6. an oil distribution ring; 61. a first oil inlet; 62. a first oil outlet; 63. an oil inlet groove; 64. an oil outlet groove; 65. A sealing groove;

7. a rotating shaft; 71. machining a hole in the second workpiece; 72. an oil supply assembly; 73. a second oil inlet; 74. a second oil outlet; 75. an oil inlet pipe; 76. an oil outlet pipe; 77. a seal ring;

8. a support bearing; 81. a base; 82. a driven gear; 83. a transmission case; 84. a speed reducer; 85. a servo motor; 86. a protective cover; 87. and machining a hole in the third workpiece.

Detailed Description

In order to clearly illustrate the technical features of the present invention, the present invention is explained in detail by the following embodiments in combination with the accompanying drawings.

As shown in fig. 1-15, the present embodiment discloses a hydraulically driven chuck, which includes a rotary table 1, and a first workpiece processing hole 11 (shown in fig. 1) is provided at a central position of the rotary table 1, for allowing a workpiece to pass through the first workpiece processing hole 11 for processing.

A first clamping device 2 and a second clamping device 3 (shown in figure 1) are respectively arranged at the front side of the rotary table 1; the first clamping device 2 comprises two first oil cylinders 21 which are symmetrically distributed in the horizontal direction, piston rods of the first oil cylinders 21 are connected with first roller carriers 22, first rollers 23 (shown in fig. 2) are arranged on the inner sides of the first roller carriers 22, and the first oil cylinders 21 drive the first rollers 23 to clamp the workpiece in the horizontal direction.

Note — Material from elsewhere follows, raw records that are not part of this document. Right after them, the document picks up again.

/-- A lane operation writes v[D] and sets its flags. -/
theorem Issues.completes_lanes {f : Thread → List FpRes} {r : List FpRes} (h : Issues s.chip cell thread w p t)
    (hexec : exec i s = .next (s.settled (s.chip.lanes cell thread w op f))) (hop : wOp w = op) (hr : f t = r) :
    Completes i s ((s.chip.setThread cell thread fun x => (x.setV (wD w) (r.map (·.bits))).step).setFlags cell thread
      (orFlags (r.map (·.flags)))) := by
  subst hr
  exact h.completes hexec hop rfl

/-- A change of the thread that issues is all that happens. -/
theorem Issues.threadStep {f : Thread → Thread} (h : Issues s.chip cell thread w p t)
    (hdone : Completes i s (s.chip.setThread cell thread f)) : ThreadStep i s cell thread (f t) :=
  .ofSetThread hdone h.part h.thread rfl

/-- A lane operation that sets no flag writes v[D] and changes nothing else. -/
theorem Issues.threadStep_lanesQuiet {f : Thread → List Word} {r : List Word} (h : Issues s.chip cell thread w p t)
    (hexec : exec i s = .next (s.settled (s.chip.lanesQuiet cell thread w op f))) (hop : wOp w = op) (hr : f t = r) :
    ThreadStep i s cell thread (t.setV (wD w) r).step := by
  subst hr
  exact h.threadStep (f := fun _ => (t.setV (wD w) (f t)).step) (h.completes hexec hop rfl)

end

/-! ### The commands -/

/-- Settles O25. Which bits SFN returns inside the bounds of R156 is the model's choice (log entry 7). -/
theorem vectorOperationsComplete : Obligations.VectorOperationsComplete := by
  rintro s cell thread word p t w lanes h rfl rfl
  refine ⟨?vadd, ?vsub, ?vmul, ?vfma, ?vmin, ?vmax, ?vcmp, ?vsel, ?vbcast, ?vredSum, ?vredMax, ?vredMin, ?vcvtPack, ?vcvtUnpack,
    ?sfn, ?roph, ?dice, ?vcvts⟩
  case vadd =>
    intro hop hx
    exact h.completes_lanes rfl hop (by simp only [hx, zero_ne_one, if_false])
  case vsub =>
    intro hop hx
    exact h.completes_lanes rfl hop (by simp only [hx, if_true])
  case vmul => exact fun hop => h.completes_lanes rfl hop rfl
  case vfma => exact fun hop => h.completes_lanes rfl hop rfl
  case vmin => exact fun hop => h.threadStep_lanesQuiet rfl hop rfl
  case vmax => exact fun hop => h.threadStep_lanesQuiet rfl hop rfl
  case vcmp => exact fun hop => h.threadStep_lanesQuiet rfl hop rfl
  case vsel => exact fun hop => h.threadStep_lanesQuiet rfl hop rfl
  case vbcast => exact fun hop => h.threadStep_lanesQuiet rfl hop rfl
  case vredSum =>
    rintro q hop hx rfl
    exact h.completes rfl hop (by simp only [hx])
  case vredMax =>
    intro hop hx
    exact h.threadStep (f := fun x => (x.setS _ _).step) (h.completes rfl hop (by simp only [hx, Chip.setFlags_zero]))
  case vredMin =>
    intro hop hx
    exact h.threadStep (f := fun x => (x.setS _ _).step) (h.completes rfl hop (by simp only [hx, Chip.setFlags_zero]))
  case vcvtPack =>
    rintro f r hop hfmt hy rfl
    exact h.completes rfl hop (by simp only [hfmt, hy, if_true])
  case vcvtUnpack =>
    intro f hop hfmt hy
    exact h.completes rfl hop (by simp only [hfmt, hy, one_ne_zero, if_false])
  case sfn => exact fun hop => h.completes_lanes rfl hop rfl
  case roph => exact fun hop => h.completes_lanes rfl hop rfl
  case dice => exact fun hop => h.threadStep_lanesQuiet rfl hop rfl
  case vcvts =>
    rintro f d r hop hfmt rfl rfl
    exact h.completes rfl hop (by simp only [hfmt])

end Sys2Proof.Machine
end

section
/-! How an operation that issues changes its thread, or its part (06_cell_operations.md R168, R170). -/

namespace Sys2Proof.Machine

section
variable {s : State} {cell thread : Fin 64} {w op : Nat} {p : PartState} {t : Thread} {i : Instr}

theorem Issues.partAt (h : Issues s.chip cell thread w p t) : s.chip.partAt cell = some p := h.part

/-- The thread that issues is the one that a look at its cell finds. -/
theorem Issues.thread? (h : Issues s.chip cell thread w p t) : s.chip.thread? cell thread = some t := by
  rw [Chip.thread?, h.partAt, Option.bind_some, h.thread]

/-- An operation that only changes its thread does that and goes on to the next word. -/
theorem Issues.threadStep_issueT {f : PartState → Thread → Thread} {x : Thread} (h : Issues s.chip cell thread w p t)
    (hexec : exec i s = .next (s.settled (s.chip.issueT cell thread w op f))) (hop : wOp w = op) (hx : f p t = x) :
    ThreadStep i s cell thread x.step := by
  subst hx
  exact h.threadStep (f := fun _ => (f p t).step) (h.completes hexec hop rfl)

/-- An operation whose meaning comes to a change of its thread changes nothing else. -/
theorem Issues.threadStep_of_meaning {k : PartState → Thread → Chip → Chip} {f : Thread → Thread} {x : Thread}
    (h : Issues s.chip cell thread w p t) (hexec : exec i s = .next (s.settled (s.chip.issue cell thread w op k))) (hop : wOp w = op)
    (hk : k p t s.chip = s.chip.setThread cell thread f) (hx : f t = x) : ThreadStep i s cell thread x := by
  subst hx
  exact h.threadStep (h.completes hexec hop hk)
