-- ==== Sys2Proof/WellFormed.lean ====
section
/-! DEFINITION. Which instruction terms stand for a word. Every field has exactly its width of spec/30_encoding.md R92
by its type, so the only ill-formed terms are the two `SYS` terms whose words are `CLS` and `RET`. -/

namespace Sys2Proof

/-- R98: row 3 is "every `0nnn` other than `0x00E0` and `0x00EE`"; first match gives those two words to rows 1 and 2. -/
def Instr.wellFormed : Instr → Bool
  | .sys nnn => nnn != 0x0E0 && nnn != 0x0EE
  | .cls | .ret | .jp _ | .call _ | .seVxKk _ _ | .sneVxKk _ _ | .seVxVy _ _ _ | .ldVxKk _ _ | .addVxKk _ _
  | .ldVxVy _ _ | .orVxVy _ _ | .andVxVy _ _ | .xorVxVy _ _ | .addVxVy _ _ | .subVxVy _ _ | .shrVx _ _
  | .subnVxVy _ _ | .shlVx _ _ | .sneVxVy _ _ _ | .ldINnn _ | .jpV0Nnn _ | .rndVxKk _ _ | .drwVxVyN _ _ _
  | .skpVx _ | .sknpVx _ | .ldVxDt _ | .ldVxK _ | .ldDtVx _ | .ldStVx _ | .addIVx _ | .ldFVx _ | .ldBVx _
  | .ldMemVx _ | .ldVxMem _ => true

end Sys2Proof
end

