-- ==== Sys2Proof/Machine/HostMoves.lean ====
section
/-! DEFINITION. What the outside world may do between two cycles (spec/60_exceptions.md R256, R257,
spec/70_reset_and_hazards.md R270, R272, R274). The engine's step never calls these. The host's reads are the fields
`keys`, `wait` and `dirty` themselves and, for the display, `State.pixel`. -/

namespace Sys2Proof.Machine

/-- Bytes stored in ascending order from `off` (R274). -/
def State.loadBytes (s : State) (off : Nat) : List Byte → State
  | [] => s
  | b :: rest => (s.memWrite off b).loadBytes (off + 1) rest

/-- Instruction words as the byte sequence they are loaded as, big-endian (R274). -/
def bytesOfWords : List Word → List Byte
  | [] => []
  | w :: rest => wordHi w :: wordLo w :: bytesOfWords rest

/-- The moves of R257 that change the state. -/
inductive HostMove where
  /-- (a) "write `keys` with any 16-bit value". -/
  | writeKeys (v : Word)
  /-- (b) "set `dirty <- 0`". -/
  | clearDirty
  /-- (d) `Load(off, B)` with a raw byte stream (R274). -/
  | load (off : Nat) (bytes : List Byte)
  /-- (d) `Load(off, W)` with pre-assembled instruction words (R274). -/
  | loadWords (off : Nat) (words : List Word)
  /-- (e) Reset (R270, R272). -/
  | reset
  deriving DecidableEq, Repr

/-- `Load(off, B)`: `mem[off + i] <- B[i]`; refused when it does not fit, which is outside the spec (R274, decision D22). -/
def hostLoad (off : Nat) (bytes : List Byte) (s : State) : Result :=
  if off + bytes.length ≤ 4096 then .next (s.loadBytes off bytes) else .refused .programDoesNotFit

/-- Reset as a move: the state of R38. The count of random draws, the model's own field, goes on, so that the bytes drawn
after a reset are as free as those before it. -/
def hostReset (s : State) : State := { State.reset with draws := s.draws }

/-- One host move between two cycles (R257). -/
def hostMove (m : HostMove) (s : State) : Result :=
  match m with
  | .writeKeys v => .next (s.setKeys v)
  | .clearDirty => .next (s.setDirty false)
  | .load off bytes => hostLoad off bytes s
  | .loadWords off words => hostLoad off (bytesOfWords words) s
  | .reset => .next (hostReset s)

/-- The Render accessor, as far as the spec keeps it: whether the pixel at column `px`, row `py` is on (R33, R255). -/
def State.pixel (s : State) (px py : Nat) : Bool := fbPixel s.fb px py

end Sys2Proof.Machine
end

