-- ==== Sys2Proof/Safety.lean ====
section
/-! DEFINITION. What a safe run is and the terms in which claims about the machine are made: which parts of the state a
change leaves alone, the invariants every cycle keeps, the states that cycles and host moves reach, and the tables of
spec/10_state.md R22 and R26 written from the rules, not from the meanings. -/

namespace Sys2Proof

open Sys2Proof.Machine

/-! ### Frames -/

/-- The parts of the state, one for each line of R20, and the model's own count of random draws. -/
inductive Part where
  | V | I | pc | sp | stack | DT | ST | keys | wait | dirty | mem | fb | draws
  deriving DecidableEq, Repr

/-- Every part of the state but the listed ones is in `t` as it was in `s`: every register, every stack entry, every flag,
every byte of memory and of the framebuffer. -/
def Keeps (changed : List Part) (s t : State) : Prop :=
  (.V ∉ changed → ∀ j : Nib, t.reg j = s.reg j) ∧
  (.I ∉ changed → t.I = s.I) ∧
  (.pc ∉ changed → t.pc = s.pc) ∧
  (.sp ∉ changed → t.sp = s.sp) ∧
  (.stack ∉ changed → ∀ j, t.stackAt j = s.stackAt j) ∧
  (.DT ∉ changed → t.DT = s.DT) ∧
  (.ST ∉ changed → t.ST = s.ST) ∧
  (.keys ∉ changed → t.keys = s.keys) ∧
  (.wait ∉ changed → t.wait = s.wait) ∧
  (.dirty ∉ changed → t.dirty = s.dirty) ∧
  (.mem ∉ changed → t.mem = s.mem ∧ ∀ a, t.memRead a = s.memRead a) ∧
  (.fb ∉ changed → ∀ p, fbRead t.fb p = fbRead s.fb p) ∧
  (.draws ∉ changed → t.draws = s.draws)

/-- The instruction runs to completion from `s`: it answers a next state `t`, in which only the listed parts may differ and
of which `P` holds. -/
def Completes (i : Instr) (s : State) (changed : List Part) (P : State → Prop) : Prop :=
  ∃ t, exec i s = .next t ∧ Keeps changed s t ∧ P t

/-- Register `x` holds `b` in `t`, and every other register holds what it held in `s`. -/
def WritesReg (x : Nib) (b : Byte) (s t : State) : Prop := ∀ j : Nib, t.reg j = if j = x then b else s.reg j

/-! ### One cycle -/

/-- The state `s` is about to run the instruction `i`: the word at `pc` decodes to it. -/
def Fetches (s : State) (i : Instr) : Prop := decodeWord (fetchWord s) = .ok i

/-- The cycle from `s` runs the instruction `i` and ends in `t`. -/
def Cycle (i : Instr) (s t : State) : Prop := Fetches s i ∧ step s = .next t

/-- The value of `pc` at the end of the cycle of `i` from `s`, the table of R26 (with `pc0` the value at its start). -/
def pcAfter (i : Instr) (s : State) : Nat :=
  let seq := (s.pc.toNat + 2) % 65536
  let skip (c : Bool) := if c then (s.pc.toNat + 4) % 65536 else seq
  match i with
  | .jp nnn => nnn.toNat
  | .call nnn => if s.sp.val < 16 then nnn.toNat else seq
  | .ret => if s.sp.val = 0 then seq else (s.stackAt (s.sp.val - 1)).toNat
  | .jpV0Nnn nnn => ((s.reg 0).toNat + nnn.toNat) % 65536
  | .seVxKk x kk => skip (s.reg x == kk)
  | .sneVxKk x kk => skip (s.reg x != kk)
  | .seVxVy x y _ => skip (s.reg x == s.reg y)
  | .sneVxVy x y _ => skip (s.reg x != s.reg y)
  | .skpVx x => skip (s.keys.getLsbD ((s.reg x).toNat % 16))
  | .sknpVx x => skip (!s.keys.getLsbD ((s.reg x).toNat % 16))
  | .ldVxK _ => if s.keys = 0 then s.pc.toNat else seq
  | .cls | .sys _ | .ldVxKk _ _ | .addVxKk _ _ | .ldVxVy _ _ | .orVxVy _ _ | .andVxVy _ _ | .xorVxVy _ _
  | .addVxVy _ _ | .subVxVy _ _ | .shrVx _ _ | .subnVxVy _ _ | .shlVx _ _ | .ldINnn _ | .rndVxKk _ _
  | .drwVxVyN _ _ _ | .ldVxDt _ | .ldDtVx _ | .ldStVx _ | .addIVx _ | .ldFVx _ | .ldBVx _ | .ldMemVx _
  | .ldVxMem _ => seq

/-! ### Invariants -/

/-- The word at `pc` is a wait-for-key instruction. -/
def AtWaitForKey (s : State) : Prop := ∃ x, Fetches s (.ldVxK x)

/-- R32: `wait` is "true only while the instruction stream is blocked on a pending key press", that is while the instruction
about to run is the wait-for-key instruction that set it. -/
def WaitMeansBlocked (s : State) : Prop := s.wait = true → AtWaitForKey s

/-- What every cycle of the engine keeps: the memory in its canonical form, and the meaning of `wait`. -/
structure Inv (s : State) : Prop where
  memWf : s.mem.wf
  waiting : WaitMeansBlocked s

/-- The states that engine cycles and host moves reach from reset (R7, R39, R257). -/
inductive Reachable : State → Prop where
  | reset : Reachable State.reset
  | cycle {s t : State} : Reachable s → step s = .next t → Reachable t
  | move {s t : State} (m : HostMove) : Reachable s → hostMove m s = .next t → Reachable t

/-- The instructions that write `V[x]` as a named destination, with the flag outputs of R22 and the block load: whether the
instruction, run from `s`, may change `VF`. -/
def mayWriteVf (i : Instr) (s : State) : Bool :=
  match i with
  | .addVxVy _ _ | .subVxVy _ _ | .subnVxVy _ _ | .shrVx _ _ | .shlVx _ _ | .drwVxVyN _ _ _ => true
  | .ldVxKk x _ | .addVxKk x _ | .ldVxVy x _ | .orVxVy x _ | .andVxVy x _ | .xorVxVy x _ | .rndVxKk x _
  | .ldVxDt x => x == vf
  | .ldVxK x => x == vf && s.keys != 0
  | .ldVxMem x => x == vf && decide (s.I.toNat + 15 < 4096)
  | .cls | .ret | .sys _ | .jp _ | .call _ | .seVxKk _ _ | .sneVxKk _ _ | .seVxVy _ _ _ | .sneVxVy _ _ _
  | .ldINnn _ | .jpV0Nnn _ | .skpVx _ | .sknpVx _ | .ldDtVx _ | .ldStVx _ | .addIVx _ | .ldFVx _ | .ldBVx _
  | .ldMemVx _ => false

/-! ### What the machine cannot see -/

/-- The two states agree but for the stack entries at `sp` and above, which are dead (R37). -/
def SameButDeadStack (s t : State) : Prop :=
  t = { s with stack := t.stack } ∧ ∀ j < s.sp.val, t.stackAt j = s.stackAt j

/-! ### Sprites (R201, R203, R207) -/

/-- Sprite pixel `(i, r)`: bit `7 - i` of the sprite row `b_r = mem[(I + r) mod 4096]`. -/
def spriteBit (s : State) (i r : Nat) : Bool := (s.memRead (s.I.toNat + r)).getLsbD (7 - i)

/-- The display column of sprite column `i` drawn from `V[x]`: `(px + i) mod 64` with `px = V[x] mod 64`. -/
def spriteCol (s : State) (x : Nib) (i : Nat) : Nat := ((s.reg x).toNat % 64 + i) % 64

/-- The display row of sprite row `r` drawn from `V[y]`: `(py + r) mod 32` with `py = V[y] mod 32`. -/
def spriteLine (s : State) (y : Nib) (r : Nat) : Nat := ((s.reg y).toNat % 32 + r) % 32

end Sys2Proof
end

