-- ==== Sys2Proof/Laws/Decode.lean ====
section
/-! SUPPORT. The laws of the encodings: what each field reads from a word written as its parts, and what each decoder group
answers. -/

namespace Sys2Proof

/-! ### A word cut into bytes and put together again (R61) -/

@[simp] theorem wordHi_wordOfBytes (hi lo : Byte) : wordHi (wordOfBytes hi lo) = hi :=
  BitVec.extractLsb'_append_eq_left

@[simp] theorem wordLo_wordOfBytes (hi lo : Byte) : wordLo (wordOfBytes hi lo) = lo :=
  BitVec.extractLsb'_append_eq_right

/-! ### Fields of the formats of R93 -/

section Formats

variable (op x y n : Nib) (kk : Byte) (nnn : Addr)

@[simp] theorem fieldOp_nnn : fieldOp (op ++ nnn) = op := BitVec.extractLsb'_append_eq_left
@[simp] theorem fieldNnn_nnn : fieldNnn (op ++ nnn) = nnn := BitVec.extractLsb'_append_eq_right
@[simp] theorem fieldKk_xkk : fieldKk (op ++ x ++ kk) = kk := BitVec.extractLsb'_append_eq_right
@[simp] theorem fieldN_xyn : fieldN (op ++ x ++ y ++ n) = n := BitVec.extractLsb'_append_eq_right

@[simp] theorem fieldOp_xkk : fieldOp (op ++ x ++ kk) = op := by
  unfold fieldOp
  rw [BitVec.extractLsb'_append_eq_of_le (by decide)]
  exact BitVec.extractLsb'_append_eq_left

@[simp] theorem fieldX_xkk : fieldX (op ++ x ++ kk) = x := by
  unfold fieldX
  rw [BitVec.extractLsb'_append_eq_of_le (by decide)]
  exact BitVec.extractLsb'_append_eq_right

@[simp] theorem fieldOp_xyn : fieldOp (op ++ x ++ y ++ n) = op := by
  unfold fieldOp
  rw [BitVec.extractLsb'_append_eq_of_le (by decide), BitVec.extractLsb'_append_eq_of_le (by decide)]
  exact BitVec.extractLsb'_append_eq_left

@[simp] theorem fieldX_xyn : fieldX (op ++ x ++ y ++ n) = x := by
  unfold fieldX
  rw [BitVec.extractLsb'_append_eq_of_le (by decide), BitVec.extractLsb'_append_eq_of_le (by decide)]
  exact BitVec.extractLsb'_append_eq_right

@[simp] theorem fieldY_xyn : fieldY (op ++ x ++ y ++ n) = y := by
  unfold fieldY
  rw [BitVec.extractLsb'_append_eq_of_le (by decide)]
  exact BitVec.extractLsb'_append_eq_right

end Formats

/-! ### A word from its parts -/

/-- Two words that agree on their sixteen bits are equal. -/
theorem word_ext {v w : Word} (h : ∀ i < 16, v.getLsbD i = w.getLsbD i) : v = w := BitVec.eq_of_getLsbD_eq h

/-- A word is its two bytes, high byte first (R61). -/
@[simp] theorem wordOfBytes_hi_lo (w : Word) : wordOfBytes (wordHi w) (wordLo w) = w := by
  refine word_ext fun i hi => ?_
  unfold wordOfBytes wordHi wordLo
  rw [BitVec.getLsbD_append, BitVec.getLsbD_extractLsb', BitVec.getLsbD_extractLsb']
  split
  · simp [*]
  · rw [show 8 + (i - 8) = i by omega]
    simp; omega

/-- Every word is its nibble `op` in front of its address field. -/
theorem word_eq_nnn (w : Word) : fieldOp w ++ fieldNnn w = w := by
  refine word_ext fun i hi => ?_
  unfold fieldOp fieldNnn
  rw [BitVec.getLsbD_append, BitVec.getLsbD_extractLsb', BitVec.getLsbD_extractLsb']
  split
  · simp [*]
  · rw [show 12 + (i - 12) = i by omega]
    simp; omega

/-- Every byte field is its two nibbles. -/
theorem fieldKk_eq (w : Word) : fieldY w ++ fieldN w = fieldKk w := by
  refine BitVec.eq_of_getLsbD_eq fun i hi => ?_
  unfold fieldY fieldN fieldKk
  rw [BitVec.getLsbD_append, BitVec.getLsbD_extractLsb', BitVec.getLsbD_extractLsb', BitVec.getLsbD_extractLsb']
  split
  · simp [*]
  · rw [show 4 + (i - 4) = i by omega]
    simp [hi, show i - 4 < 4 by omega]

/-- Every word is its fields `op`, `x`, `kk` in a row. -/
theorem word_eq_xkk (w : Word) : fieldOp w ++ fieldX w ++ fieldKk w = w := by
  refine word_ext fun i hi => ?_
  unfold fieldOp fieldX fieldKk
  rw [BitVec.getLsbD_append, BitVec.getLsbD_append, BitVec.getLsbD_extractLsb', BitVec.getLsbD_extractLsb',
    BitVec.getLsbD_extractLsb']
  split
  · simp [*]
  · split
    · rw [show 8 + (i - 8) = i by omega]
      simp; omega
    · rw [show 12 + (i - 8 - 4) = i by omega]
      simp; omega

/-- Every word is its fields `op`, `x`, `y`, `n` in a row. -/
theorem word_eq_xyn (w : Word) : fieldOp w ++ fieldX w ++ fieldY w ++ fieldN w = w := by
  refine word_ext fun i hi => ?_
  unfold fieldOp fieldX fieldY fieldN
  rw [BitVec.getLsbD_append, BitVec.getLsbD_append, BitVec.getLsbD_append, BitVec.getLsbD_extractLsb',
    BitVec.getLsbD_extractLsb', BitVec.getLsbD_extractLsb', BitVec.getLsbD_extractLsb']
  split
  · simp [*]
  · split
    · rw [show 4 + (i - 4) = i by omega]
      simp; omega
    · split
      · rw [show 8 + (i - 4 - 4) = i by omega]
        simp; omega
      · rw [show 12 + (i - 4 - 4 - 4) = i by omega]
        simp; omega

end Sys2Proof
end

The second clamping device 3 includes two second oil cylinders 31 symmetrically distributed in the vertical direction, the piston rods of the second oil cylinders 31 are connected to second roller frames 32, the inner sides of the second roller frames 32 are provided with second rollers 33 (as shown in fig. 3), and the second oil cylinders 31 clamp the workpiece in the vertical direction.

A spacer 12 (shown in fig. 3) is provided between the second cylinder 31 and the turntable 1, so that the second roller frame 32 is located at the front of the first roller frame 22, and the two sets of rollers are at different positions in the vertical direction to clamp different positions of the workpiece. The first clamping device 2 and the second clamping device 3 can independently act without interference, and respectively drive the first roller 23 and the second roller 33 to clamp the workpiece, so that the clamping device is suitable for clamping various special-shaped workpieces.

Through using first hydro-cylinder 21 and second hydro-cylinder 31, adopt hydraulic pressure as clamping power, improvement clamp force that can be very big, and the adjustment range of clamp force is great, easily realizes stepless speed control, and can adopt electric proportional control, is convenient for carry out intelligent control.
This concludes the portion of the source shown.